| Exercise directions |
Each line from the beginning of the entries below through the line that includes "gives bits. -/" must be returned exactly as given.

| Extracted information |
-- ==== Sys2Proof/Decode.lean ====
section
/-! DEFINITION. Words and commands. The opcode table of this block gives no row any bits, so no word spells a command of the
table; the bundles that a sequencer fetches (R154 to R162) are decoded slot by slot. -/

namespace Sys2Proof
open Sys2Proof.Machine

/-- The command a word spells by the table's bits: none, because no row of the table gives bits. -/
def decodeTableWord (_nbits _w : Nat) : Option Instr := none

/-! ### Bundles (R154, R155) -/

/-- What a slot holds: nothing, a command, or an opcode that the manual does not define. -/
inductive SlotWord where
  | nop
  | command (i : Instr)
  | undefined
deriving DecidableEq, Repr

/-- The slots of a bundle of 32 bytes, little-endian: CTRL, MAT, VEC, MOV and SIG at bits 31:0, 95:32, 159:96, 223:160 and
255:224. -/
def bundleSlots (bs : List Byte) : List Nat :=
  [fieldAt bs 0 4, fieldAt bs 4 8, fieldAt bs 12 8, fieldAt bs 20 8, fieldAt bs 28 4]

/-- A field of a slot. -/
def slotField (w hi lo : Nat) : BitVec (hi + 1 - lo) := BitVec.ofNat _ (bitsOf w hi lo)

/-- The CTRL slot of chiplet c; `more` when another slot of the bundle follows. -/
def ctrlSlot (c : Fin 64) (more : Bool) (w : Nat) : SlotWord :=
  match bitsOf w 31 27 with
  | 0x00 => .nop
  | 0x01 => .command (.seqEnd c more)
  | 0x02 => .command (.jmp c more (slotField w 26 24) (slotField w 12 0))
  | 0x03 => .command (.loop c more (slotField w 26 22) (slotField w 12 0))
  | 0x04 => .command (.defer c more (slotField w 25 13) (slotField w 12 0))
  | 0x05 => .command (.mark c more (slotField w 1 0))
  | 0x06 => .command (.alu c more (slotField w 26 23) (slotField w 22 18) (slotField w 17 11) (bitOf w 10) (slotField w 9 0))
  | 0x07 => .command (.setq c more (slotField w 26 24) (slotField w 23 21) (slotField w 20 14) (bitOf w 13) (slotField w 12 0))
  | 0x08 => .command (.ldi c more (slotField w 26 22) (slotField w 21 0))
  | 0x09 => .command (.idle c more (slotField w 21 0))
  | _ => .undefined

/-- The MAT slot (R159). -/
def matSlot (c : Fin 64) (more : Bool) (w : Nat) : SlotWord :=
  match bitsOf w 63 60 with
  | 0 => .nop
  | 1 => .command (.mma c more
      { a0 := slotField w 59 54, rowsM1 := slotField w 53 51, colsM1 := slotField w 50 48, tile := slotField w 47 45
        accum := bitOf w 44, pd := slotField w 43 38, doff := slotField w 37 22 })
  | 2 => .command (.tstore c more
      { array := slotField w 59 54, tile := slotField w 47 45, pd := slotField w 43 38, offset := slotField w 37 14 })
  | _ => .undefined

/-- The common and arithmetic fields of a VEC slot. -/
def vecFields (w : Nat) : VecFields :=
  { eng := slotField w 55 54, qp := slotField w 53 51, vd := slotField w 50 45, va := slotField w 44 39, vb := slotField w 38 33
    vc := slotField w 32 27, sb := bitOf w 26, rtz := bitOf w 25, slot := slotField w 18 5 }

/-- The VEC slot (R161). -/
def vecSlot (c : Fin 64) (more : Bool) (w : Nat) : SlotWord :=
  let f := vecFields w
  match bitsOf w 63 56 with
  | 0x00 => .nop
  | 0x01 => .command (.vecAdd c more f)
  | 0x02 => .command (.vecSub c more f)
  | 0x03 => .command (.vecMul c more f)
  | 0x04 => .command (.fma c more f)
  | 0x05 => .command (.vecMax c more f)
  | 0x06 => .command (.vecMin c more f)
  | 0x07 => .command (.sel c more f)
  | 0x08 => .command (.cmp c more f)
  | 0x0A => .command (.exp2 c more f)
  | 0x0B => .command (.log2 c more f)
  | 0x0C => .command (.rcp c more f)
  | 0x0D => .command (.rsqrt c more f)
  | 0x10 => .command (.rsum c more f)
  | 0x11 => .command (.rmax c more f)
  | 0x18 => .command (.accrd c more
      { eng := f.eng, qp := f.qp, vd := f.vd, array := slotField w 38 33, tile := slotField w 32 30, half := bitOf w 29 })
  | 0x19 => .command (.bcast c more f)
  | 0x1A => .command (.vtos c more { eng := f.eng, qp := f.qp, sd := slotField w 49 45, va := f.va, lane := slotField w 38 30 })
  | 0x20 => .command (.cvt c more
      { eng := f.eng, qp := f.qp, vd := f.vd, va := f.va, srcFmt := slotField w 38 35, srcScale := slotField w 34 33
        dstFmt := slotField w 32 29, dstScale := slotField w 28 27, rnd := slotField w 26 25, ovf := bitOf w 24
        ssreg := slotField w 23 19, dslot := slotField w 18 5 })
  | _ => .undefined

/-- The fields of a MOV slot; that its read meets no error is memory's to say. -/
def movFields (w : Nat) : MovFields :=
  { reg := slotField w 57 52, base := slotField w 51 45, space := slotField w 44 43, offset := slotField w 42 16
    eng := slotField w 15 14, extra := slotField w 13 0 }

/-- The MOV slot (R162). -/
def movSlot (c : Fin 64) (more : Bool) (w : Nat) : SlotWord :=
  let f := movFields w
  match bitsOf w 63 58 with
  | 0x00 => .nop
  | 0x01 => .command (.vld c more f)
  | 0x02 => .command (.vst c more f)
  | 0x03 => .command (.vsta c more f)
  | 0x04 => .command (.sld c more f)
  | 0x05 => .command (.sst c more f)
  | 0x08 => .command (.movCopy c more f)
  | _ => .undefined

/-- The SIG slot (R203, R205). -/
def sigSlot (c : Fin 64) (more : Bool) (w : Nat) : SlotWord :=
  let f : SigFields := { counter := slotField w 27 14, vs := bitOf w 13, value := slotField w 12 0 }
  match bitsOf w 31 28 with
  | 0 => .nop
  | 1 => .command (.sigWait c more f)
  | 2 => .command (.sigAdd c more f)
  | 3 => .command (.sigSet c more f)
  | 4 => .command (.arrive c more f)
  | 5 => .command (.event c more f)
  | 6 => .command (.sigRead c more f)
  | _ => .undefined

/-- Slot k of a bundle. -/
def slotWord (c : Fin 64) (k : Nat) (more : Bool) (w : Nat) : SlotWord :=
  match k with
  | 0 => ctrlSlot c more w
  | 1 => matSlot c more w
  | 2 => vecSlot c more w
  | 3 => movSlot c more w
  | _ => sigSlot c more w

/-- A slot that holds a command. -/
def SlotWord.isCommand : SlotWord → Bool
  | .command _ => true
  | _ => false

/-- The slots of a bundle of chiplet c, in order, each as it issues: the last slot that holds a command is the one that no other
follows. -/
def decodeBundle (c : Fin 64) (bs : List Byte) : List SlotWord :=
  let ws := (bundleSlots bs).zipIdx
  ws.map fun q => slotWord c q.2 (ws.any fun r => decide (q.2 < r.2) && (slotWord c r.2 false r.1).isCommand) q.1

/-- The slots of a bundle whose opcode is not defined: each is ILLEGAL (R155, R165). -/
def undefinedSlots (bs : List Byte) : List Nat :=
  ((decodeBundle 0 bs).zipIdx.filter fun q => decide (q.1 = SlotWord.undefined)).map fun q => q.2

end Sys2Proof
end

| Result of this exercise |
-- ==== Sys2Proof/Decode.lean ====
section
/-! DEFINITION. Words and commands. The opcode table of this block gives no row any bits, so no word spells a command of the
table; the bundles that a sequencer fetches (R154 to R162) are decoded slot by slot. -/

namespace Sys2Proof
open Sys2Proof.Machine

/-- The command a word spells by the table's bits: none, because no row of the table gives bits. -/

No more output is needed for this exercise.